(Data records)
• • • • •

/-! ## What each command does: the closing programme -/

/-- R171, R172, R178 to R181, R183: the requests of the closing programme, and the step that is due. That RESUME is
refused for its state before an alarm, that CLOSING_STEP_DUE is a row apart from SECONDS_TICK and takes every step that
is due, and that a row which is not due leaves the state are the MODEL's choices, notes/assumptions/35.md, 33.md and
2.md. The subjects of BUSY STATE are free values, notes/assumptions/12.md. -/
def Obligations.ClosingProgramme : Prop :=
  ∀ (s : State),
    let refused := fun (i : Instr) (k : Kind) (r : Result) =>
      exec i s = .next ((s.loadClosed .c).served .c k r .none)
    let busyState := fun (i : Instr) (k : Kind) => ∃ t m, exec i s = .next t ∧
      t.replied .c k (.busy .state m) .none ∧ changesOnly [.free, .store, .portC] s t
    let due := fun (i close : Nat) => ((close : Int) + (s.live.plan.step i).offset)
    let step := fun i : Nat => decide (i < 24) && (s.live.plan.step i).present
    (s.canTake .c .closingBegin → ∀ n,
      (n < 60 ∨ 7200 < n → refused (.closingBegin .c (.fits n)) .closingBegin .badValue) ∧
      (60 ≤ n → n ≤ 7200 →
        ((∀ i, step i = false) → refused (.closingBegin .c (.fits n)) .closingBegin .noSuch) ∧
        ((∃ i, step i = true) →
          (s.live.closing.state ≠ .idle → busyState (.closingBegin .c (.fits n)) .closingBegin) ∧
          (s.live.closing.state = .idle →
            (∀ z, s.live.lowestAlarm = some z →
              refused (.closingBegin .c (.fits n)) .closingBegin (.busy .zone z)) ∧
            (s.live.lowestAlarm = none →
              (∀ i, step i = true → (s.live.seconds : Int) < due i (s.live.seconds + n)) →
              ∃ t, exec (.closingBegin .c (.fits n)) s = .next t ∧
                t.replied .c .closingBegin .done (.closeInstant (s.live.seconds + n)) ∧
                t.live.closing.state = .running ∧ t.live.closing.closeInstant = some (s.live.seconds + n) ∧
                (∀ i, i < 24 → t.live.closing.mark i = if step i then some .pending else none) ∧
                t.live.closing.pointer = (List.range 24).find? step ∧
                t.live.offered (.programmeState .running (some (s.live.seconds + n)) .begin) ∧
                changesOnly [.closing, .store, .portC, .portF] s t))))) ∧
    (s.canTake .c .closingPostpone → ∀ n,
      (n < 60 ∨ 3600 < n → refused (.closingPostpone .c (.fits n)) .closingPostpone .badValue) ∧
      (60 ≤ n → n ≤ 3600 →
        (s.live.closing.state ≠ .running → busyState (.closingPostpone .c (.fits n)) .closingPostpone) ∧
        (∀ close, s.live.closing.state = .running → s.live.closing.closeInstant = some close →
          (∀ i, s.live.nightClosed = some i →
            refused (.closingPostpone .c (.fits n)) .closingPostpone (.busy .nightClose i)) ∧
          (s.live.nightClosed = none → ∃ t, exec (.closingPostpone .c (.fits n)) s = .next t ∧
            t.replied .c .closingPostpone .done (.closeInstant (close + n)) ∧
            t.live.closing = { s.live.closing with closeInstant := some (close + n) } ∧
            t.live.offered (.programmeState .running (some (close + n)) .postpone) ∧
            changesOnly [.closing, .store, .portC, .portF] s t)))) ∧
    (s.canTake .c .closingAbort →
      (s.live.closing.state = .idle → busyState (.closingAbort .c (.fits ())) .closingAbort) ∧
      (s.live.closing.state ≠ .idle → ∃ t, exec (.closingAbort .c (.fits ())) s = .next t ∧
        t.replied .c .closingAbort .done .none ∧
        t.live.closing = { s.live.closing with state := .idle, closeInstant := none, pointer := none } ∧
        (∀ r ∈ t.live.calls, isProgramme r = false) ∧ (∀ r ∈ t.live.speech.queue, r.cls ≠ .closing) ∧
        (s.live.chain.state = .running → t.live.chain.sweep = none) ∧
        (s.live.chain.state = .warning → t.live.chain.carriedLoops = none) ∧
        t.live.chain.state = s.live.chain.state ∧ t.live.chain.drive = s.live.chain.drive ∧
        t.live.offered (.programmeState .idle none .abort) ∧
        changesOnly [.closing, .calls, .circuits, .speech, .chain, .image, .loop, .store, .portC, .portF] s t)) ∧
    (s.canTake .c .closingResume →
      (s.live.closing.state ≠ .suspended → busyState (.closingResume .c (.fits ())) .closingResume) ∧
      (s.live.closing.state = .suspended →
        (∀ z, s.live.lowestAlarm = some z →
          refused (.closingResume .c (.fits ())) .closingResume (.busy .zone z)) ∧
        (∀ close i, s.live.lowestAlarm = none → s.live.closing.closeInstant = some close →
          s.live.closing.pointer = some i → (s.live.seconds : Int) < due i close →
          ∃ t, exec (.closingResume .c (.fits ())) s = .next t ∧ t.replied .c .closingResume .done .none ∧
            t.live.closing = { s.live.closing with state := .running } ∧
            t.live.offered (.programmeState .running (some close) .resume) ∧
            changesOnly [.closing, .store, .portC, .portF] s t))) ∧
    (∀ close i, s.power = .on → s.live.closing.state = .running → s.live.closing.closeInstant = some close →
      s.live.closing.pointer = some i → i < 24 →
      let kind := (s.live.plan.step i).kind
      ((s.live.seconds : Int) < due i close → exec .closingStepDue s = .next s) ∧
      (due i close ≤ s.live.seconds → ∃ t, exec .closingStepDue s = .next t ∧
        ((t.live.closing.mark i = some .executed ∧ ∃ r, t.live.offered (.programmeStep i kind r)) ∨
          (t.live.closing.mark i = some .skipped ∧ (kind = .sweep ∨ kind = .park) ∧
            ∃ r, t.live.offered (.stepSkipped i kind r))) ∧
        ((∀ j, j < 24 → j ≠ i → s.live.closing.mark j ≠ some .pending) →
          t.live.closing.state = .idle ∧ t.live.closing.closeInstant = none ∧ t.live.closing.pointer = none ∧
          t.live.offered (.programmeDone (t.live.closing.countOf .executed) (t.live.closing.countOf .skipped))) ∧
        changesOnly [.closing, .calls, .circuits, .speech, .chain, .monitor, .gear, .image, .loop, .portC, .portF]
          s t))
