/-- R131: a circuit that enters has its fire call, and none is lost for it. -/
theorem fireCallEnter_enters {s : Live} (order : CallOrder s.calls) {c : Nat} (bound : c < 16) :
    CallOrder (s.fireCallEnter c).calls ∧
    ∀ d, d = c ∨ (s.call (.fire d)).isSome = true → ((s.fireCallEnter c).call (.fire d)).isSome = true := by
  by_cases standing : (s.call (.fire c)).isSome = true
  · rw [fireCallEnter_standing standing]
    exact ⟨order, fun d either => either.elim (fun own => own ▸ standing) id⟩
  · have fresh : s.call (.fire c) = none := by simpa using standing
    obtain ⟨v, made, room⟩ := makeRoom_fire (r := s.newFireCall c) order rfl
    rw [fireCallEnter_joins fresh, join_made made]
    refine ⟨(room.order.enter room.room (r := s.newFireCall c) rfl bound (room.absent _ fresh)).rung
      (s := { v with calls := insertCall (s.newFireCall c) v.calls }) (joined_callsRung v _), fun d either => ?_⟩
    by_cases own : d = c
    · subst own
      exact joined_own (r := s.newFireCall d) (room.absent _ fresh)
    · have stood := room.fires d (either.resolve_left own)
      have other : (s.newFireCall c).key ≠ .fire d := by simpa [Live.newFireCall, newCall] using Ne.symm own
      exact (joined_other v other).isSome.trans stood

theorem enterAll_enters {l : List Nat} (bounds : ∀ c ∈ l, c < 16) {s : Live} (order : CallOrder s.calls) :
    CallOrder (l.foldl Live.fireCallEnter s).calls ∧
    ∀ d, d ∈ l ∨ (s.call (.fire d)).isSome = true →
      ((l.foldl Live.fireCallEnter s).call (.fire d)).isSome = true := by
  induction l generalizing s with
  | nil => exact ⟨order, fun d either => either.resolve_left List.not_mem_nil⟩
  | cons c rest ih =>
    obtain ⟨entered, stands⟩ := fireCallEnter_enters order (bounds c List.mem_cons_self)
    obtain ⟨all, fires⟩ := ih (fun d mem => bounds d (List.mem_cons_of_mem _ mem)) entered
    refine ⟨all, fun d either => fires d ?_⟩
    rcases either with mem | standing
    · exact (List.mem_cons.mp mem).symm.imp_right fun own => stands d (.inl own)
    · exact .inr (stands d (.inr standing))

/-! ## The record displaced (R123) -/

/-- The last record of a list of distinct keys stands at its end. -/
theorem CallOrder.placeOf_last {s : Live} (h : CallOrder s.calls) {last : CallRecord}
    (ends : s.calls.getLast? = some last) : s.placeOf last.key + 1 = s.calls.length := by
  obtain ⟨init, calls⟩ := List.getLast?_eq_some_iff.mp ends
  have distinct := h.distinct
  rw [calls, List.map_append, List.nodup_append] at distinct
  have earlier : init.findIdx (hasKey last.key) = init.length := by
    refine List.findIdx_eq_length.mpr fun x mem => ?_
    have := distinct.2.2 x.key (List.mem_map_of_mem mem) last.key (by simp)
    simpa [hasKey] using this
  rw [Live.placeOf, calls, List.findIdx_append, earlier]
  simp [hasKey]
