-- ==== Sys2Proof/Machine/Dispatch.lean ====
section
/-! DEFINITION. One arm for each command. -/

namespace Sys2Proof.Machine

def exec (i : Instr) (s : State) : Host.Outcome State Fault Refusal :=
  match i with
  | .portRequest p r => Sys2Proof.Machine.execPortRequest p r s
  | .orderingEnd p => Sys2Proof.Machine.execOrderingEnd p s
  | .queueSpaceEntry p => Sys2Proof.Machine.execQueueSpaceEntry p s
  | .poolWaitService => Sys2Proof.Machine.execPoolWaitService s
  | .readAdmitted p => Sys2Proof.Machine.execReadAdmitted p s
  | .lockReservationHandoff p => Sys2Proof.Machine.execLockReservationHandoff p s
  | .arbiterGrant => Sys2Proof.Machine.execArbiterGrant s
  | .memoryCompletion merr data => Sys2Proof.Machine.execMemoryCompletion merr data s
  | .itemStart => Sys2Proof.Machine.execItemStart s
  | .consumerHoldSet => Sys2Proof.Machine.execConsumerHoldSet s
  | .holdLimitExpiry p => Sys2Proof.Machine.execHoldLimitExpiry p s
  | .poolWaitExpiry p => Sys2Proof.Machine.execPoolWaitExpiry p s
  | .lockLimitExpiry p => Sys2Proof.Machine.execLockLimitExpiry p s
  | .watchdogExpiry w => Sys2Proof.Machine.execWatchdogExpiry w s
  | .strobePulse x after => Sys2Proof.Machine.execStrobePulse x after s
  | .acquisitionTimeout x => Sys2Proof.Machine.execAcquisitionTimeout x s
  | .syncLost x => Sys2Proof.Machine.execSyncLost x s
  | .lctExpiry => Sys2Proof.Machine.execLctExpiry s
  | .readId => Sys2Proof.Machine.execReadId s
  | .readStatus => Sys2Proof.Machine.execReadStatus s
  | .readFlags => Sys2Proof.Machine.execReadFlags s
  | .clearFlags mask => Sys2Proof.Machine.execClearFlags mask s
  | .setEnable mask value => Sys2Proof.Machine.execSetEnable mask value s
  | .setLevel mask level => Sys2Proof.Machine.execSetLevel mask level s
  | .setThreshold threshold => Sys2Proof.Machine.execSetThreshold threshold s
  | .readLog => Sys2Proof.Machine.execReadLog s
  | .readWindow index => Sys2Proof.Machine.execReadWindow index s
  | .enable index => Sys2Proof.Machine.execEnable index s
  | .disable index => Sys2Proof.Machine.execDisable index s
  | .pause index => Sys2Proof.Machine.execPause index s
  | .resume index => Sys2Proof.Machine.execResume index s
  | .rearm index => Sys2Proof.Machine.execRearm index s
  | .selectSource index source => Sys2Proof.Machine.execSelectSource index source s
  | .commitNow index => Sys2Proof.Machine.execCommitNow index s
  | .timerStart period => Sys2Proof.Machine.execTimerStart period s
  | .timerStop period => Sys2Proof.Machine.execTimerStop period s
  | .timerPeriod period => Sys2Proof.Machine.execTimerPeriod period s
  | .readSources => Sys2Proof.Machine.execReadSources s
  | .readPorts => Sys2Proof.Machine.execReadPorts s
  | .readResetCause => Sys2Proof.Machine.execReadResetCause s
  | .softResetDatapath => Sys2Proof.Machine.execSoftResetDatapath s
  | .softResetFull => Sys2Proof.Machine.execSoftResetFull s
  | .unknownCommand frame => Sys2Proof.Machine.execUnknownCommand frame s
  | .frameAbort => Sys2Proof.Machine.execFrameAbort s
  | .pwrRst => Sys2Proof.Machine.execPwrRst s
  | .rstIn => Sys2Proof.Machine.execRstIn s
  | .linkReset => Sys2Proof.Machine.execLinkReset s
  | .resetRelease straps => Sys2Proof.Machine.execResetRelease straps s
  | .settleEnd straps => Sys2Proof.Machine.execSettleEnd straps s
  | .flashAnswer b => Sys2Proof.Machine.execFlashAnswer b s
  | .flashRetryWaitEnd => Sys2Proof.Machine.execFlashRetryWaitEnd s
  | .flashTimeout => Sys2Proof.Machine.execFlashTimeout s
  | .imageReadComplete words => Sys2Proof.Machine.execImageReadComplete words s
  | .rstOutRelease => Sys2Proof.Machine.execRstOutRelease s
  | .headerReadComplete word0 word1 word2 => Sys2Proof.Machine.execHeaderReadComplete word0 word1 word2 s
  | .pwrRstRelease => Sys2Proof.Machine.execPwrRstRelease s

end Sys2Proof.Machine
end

• • • • •

WHAT IS REQUIRED:
Give again exactly, and only, the lines above starting at the one with "let kind := (s.live.plan.step i).kind" and ending at the one with "(bound : c <".

YOUR RESPONSE:
      let kind := (s.live.plan.step i).kind
      ((s.live.seconds : Int) < due i close → exec .closingStepDue s = .next s) ∧
      (due i close ≤ s.live.seconds → ∃ t, exec .closingStepDue s = .next t ∧
        ((t.live.closing.mark i = some .executed ∧ ∃ r, t.live.offered (.programmeStep i kind r)) ∨
          (t.live.closing.mark i = some .skipped ∧ (kind = .sweep ∨ kind = .park) ∧
            ∃ r, t.live.offered (.stepSkipped i kind r))) ∧
        ((∀ j, j < 24 → j ≠ i → s.live.closing.mark j ≠ some .pending) →
          t.live.closing.state = .idle ∧ t.live.closing.closeInstant = none ∧ t.live.closing.pointer = none ∧
          t.live.offered (.programmeDone (t.live.closing.countOf .executed) (t.live.closing.countOf .skipped))) ∧
        changesOnly [.closing, .calls, .circuits, .speech, .chain, .monitor, .gear, .image, .loop, .portC, .portF]
          s t))
/-- R131: a circuit that enters has its fire call, and none is lost for it. -/
theorem fireCallEnter_enters {s : Live} (order : CallOrder s.calls) {c : Nat} (bound : c < 16) :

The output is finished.